(Source records Opens)

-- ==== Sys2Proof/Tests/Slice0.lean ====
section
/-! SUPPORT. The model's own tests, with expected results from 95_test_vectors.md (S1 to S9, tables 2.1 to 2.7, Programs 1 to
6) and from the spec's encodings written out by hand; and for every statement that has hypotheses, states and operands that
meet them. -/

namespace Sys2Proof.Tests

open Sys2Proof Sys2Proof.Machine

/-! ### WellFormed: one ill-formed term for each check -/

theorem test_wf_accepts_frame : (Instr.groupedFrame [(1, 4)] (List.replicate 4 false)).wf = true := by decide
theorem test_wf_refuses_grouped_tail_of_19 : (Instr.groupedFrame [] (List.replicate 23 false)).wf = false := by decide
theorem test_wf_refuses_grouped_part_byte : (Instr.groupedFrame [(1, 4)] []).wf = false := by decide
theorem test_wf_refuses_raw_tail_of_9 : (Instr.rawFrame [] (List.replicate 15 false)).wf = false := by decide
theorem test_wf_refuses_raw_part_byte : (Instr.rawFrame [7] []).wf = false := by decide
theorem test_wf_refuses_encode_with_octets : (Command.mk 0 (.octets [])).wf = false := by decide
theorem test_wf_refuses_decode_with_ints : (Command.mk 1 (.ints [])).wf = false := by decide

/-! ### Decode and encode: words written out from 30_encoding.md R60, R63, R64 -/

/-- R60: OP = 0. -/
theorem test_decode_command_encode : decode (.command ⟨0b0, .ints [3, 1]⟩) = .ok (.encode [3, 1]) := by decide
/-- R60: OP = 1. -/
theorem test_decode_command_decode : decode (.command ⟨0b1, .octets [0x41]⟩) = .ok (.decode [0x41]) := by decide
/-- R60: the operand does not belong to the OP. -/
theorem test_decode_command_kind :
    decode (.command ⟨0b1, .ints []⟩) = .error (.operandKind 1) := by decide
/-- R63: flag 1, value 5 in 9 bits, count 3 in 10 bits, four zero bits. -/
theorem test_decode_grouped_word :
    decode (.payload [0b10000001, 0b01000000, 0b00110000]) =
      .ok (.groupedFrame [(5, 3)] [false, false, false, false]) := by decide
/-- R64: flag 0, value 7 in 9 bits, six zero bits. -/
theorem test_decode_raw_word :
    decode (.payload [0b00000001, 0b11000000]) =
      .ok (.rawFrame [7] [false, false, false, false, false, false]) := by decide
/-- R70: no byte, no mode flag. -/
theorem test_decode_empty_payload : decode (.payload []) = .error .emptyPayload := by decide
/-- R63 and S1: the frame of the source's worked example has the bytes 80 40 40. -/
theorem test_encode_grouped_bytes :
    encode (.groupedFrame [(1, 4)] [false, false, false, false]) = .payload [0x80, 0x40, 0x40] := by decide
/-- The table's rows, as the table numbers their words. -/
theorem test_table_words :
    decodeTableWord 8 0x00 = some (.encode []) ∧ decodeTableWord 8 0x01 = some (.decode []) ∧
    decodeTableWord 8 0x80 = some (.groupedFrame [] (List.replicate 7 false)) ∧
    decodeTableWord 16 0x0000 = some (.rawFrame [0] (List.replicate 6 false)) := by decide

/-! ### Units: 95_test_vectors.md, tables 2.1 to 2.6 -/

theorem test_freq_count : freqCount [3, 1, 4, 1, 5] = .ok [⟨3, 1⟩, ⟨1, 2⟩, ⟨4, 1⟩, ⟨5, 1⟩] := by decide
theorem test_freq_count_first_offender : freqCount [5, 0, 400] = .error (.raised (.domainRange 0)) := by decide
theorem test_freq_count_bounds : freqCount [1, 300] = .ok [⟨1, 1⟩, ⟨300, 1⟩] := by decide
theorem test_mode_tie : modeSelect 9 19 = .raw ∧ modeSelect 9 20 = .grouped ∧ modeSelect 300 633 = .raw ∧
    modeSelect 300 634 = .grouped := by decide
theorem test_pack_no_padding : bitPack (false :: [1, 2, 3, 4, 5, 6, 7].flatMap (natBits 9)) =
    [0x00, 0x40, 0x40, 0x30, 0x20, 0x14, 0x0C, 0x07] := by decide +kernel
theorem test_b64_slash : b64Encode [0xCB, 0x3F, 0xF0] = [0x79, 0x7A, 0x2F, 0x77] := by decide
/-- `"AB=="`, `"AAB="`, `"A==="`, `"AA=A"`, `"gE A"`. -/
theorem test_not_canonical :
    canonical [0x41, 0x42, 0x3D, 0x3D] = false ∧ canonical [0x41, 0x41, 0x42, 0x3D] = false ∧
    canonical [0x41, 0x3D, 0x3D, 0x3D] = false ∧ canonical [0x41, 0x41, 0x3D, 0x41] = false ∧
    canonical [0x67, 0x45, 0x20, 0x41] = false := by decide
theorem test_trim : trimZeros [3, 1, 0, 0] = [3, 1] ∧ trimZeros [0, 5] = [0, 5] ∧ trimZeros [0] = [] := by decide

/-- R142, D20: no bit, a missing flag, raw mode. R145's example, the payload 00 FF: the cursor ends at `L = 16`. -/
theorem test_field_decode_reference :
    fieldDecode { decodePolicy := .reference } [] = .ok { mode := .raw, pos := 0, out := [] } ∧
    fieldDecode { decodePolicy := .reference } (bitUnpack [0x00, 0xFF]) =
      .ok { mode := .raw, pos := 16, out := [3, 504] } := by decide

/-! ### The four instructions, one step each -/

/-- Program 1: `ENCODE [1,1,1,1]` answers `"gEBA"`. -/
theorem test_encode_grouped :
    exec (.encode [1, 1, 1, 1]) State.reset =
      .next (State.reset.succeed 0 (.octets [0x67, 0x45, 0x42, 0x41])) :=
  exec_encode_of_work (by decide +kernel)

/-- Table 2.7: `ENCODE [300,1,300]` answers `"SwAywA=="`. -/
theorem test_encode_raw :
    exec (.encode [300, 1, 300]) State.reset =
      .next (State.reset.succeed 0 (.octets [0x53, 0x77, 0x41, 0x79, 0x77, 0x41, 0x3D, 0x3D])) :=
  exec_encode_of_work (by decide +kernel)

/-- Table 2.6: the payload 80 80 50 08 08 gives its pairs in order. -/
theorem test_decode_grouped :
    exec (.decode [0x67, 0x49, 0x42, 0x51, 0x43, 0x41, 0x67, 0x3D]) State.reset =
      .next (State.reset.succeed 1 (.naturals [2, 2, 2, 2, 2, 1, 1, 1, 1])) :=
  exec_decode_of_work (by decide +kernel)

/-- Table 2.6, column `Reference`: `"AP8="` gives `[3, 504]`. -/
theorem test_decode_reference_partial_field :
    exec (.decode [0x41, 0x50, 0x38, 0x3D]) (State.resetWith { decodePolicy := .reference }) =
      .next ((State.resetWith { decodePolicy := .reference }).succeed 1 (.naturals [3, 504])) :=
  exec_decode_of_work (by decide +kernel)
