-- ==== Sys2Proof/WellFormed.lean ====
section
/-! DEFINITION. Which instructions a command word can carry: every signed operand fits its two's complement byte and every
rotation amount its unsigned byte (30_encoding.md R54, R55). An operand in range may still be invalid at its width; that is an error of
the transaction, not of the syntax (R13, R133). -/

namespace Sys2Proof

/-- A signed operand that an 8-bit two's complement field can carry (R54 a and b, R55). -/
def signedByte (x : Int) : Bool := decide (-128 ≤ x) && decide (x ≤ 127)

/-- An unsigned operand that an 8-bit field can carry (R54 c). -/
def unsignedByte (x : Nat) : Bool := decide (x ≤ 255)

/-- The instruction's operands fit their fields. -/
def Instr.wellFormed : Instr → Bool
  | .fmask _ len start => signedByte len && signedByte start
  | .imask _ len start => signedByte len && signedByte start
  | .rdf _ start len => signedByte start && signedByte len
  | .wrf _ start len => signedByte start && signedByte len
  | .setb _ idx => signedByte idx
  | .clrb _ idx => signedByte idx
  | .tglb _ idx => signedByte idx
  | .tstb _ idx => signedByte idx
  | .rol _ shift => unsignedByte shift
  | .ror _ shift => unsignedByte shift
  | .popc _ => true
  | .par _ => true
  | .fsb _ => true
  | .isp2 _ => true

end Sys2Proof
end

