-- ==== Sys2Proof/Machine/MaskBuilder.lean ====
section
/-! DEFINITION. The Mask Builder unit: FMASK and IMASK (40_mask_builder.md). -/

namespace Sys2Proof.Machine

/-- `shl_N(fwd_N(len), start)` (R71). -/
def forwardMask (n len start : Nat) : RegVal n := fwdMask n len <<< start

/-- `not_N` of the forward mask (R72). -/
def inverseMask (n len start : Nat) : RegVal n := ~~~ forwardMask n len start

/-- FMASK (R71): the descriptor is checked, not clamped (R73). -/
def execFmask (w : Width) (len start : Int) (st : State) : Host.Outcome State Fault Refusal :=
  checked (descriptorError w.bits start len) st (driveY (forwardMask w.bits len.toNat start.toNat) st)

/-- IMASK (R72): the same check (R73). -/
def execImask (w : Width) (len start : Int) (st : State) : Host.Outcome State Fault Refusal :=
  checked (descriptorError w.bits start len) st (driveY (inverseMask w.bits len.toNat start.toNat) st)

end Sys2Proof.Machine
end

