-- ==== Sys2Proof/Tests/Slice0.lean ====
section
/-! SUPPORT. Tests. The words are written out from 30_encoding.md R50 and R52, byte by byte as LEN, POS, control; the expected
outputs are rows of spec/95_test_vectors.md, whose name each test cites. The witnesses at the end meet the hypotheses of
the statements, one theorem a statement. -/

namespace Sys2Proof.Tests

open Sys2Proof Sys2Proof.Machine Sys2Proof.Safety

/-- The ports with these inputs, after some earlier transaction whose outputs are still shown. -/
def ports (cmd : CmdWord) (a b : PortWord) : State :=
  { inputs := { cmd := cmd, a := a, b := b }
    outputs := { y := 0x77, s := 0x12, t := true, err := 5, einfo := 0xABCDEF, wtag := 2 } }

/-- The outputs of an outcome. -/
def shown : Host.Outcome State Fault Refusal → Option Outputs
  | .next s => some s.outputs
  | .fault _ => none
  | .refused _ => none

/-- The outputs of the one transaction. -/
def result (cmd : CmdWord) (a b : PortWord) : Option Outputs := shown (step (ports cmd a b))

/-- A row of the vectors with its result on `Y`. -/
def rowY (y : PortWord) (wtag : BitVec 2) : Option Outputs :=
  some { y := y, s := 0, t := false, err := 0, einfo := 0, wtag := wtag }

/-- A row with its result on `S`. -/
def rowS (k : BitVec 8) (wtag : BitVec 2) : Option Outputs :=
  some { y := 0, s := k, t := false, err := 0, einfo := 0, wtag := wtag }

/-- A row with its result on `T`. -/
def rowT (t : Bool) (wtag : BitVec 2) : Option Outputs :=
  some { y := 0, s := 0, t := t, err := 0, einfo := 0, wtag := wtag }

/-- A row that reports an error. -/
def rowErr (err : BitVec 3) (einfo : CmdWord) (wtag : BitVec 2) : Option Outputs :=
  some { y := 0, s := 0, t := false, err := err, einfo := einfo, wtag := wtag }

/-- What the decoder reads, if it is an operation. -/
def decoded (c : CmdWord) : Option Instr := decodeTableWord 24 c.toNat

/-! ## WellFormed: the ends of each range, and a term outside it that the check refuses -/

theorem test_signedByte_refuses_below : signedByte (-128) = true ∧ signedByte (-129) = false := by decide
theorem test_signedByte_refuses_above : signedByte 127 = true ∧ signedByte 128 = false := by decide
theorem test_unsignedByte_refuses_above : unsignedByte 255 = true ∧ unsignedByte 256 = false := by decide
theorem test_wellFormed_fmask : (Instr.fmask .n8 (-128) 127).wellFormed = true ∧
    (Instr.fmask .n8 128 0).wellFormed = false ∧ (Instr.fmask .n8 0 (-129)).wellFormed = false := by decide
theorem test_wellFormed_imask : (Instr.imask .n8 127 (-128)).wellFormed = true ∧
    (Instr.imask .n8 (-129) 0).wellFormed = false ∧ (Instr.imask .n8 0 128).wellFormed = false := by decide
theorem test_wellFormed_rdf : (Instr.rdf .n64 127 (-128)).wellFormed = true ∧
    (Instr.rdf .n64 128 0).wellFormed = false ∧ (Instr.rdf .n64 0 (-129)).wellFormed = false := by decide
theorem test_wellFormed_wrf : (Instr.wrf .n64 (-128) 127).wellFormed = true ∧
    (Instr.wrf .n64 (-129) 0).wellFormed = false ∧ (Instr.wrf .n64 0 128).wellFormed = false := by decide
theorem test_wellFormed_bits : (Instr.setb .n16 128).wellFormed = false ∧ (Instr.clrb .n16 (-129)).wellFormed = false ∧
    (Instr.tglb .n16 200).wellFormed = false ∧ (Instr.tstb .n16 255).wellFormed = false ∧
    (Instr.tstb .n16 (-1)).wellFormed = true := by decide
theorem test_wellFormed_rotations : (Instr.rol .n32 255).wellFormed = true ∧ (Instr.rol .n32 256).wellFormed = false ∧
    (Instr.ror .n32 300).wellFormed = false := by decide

(Source records Closes)

* _What to do_:
Transcribe each line of the data above, unaltered, from the one where "clamped (R73). -/" appears to the one where "control; the expected" appears, inclusive of both.

* _Solution to this task_:
/-- FMASK (R71): the descriptor is checked, not clamped (R73). -/
def execFmask (w : Width) (len start : Int) (st : State) : Host.Outcome State Fault Refusal :=
  checked (descriptorError w.bits start len) st (driveY (forwardMask w.bits len.toNat start.toNat) st)

/-- IMASK (R72): the same check (R73). -/
def execImask (w : Width) (len start : Int) (st : State) : Host.Outcome State Fault Refusal :=
  checked (descriptorError w.bits start len) st (driveY (inverseMask w.bits len.toNat start.toNat) st)

end Sys2Proof.Machine
end

-- ==== Sys2Proof/Tests/Slice0.lean ====
section
/-! SUPPORT. Tests. The words are written out from 30_encoding.md R50 and R52, byte by byte as LEN, POS, control; the expected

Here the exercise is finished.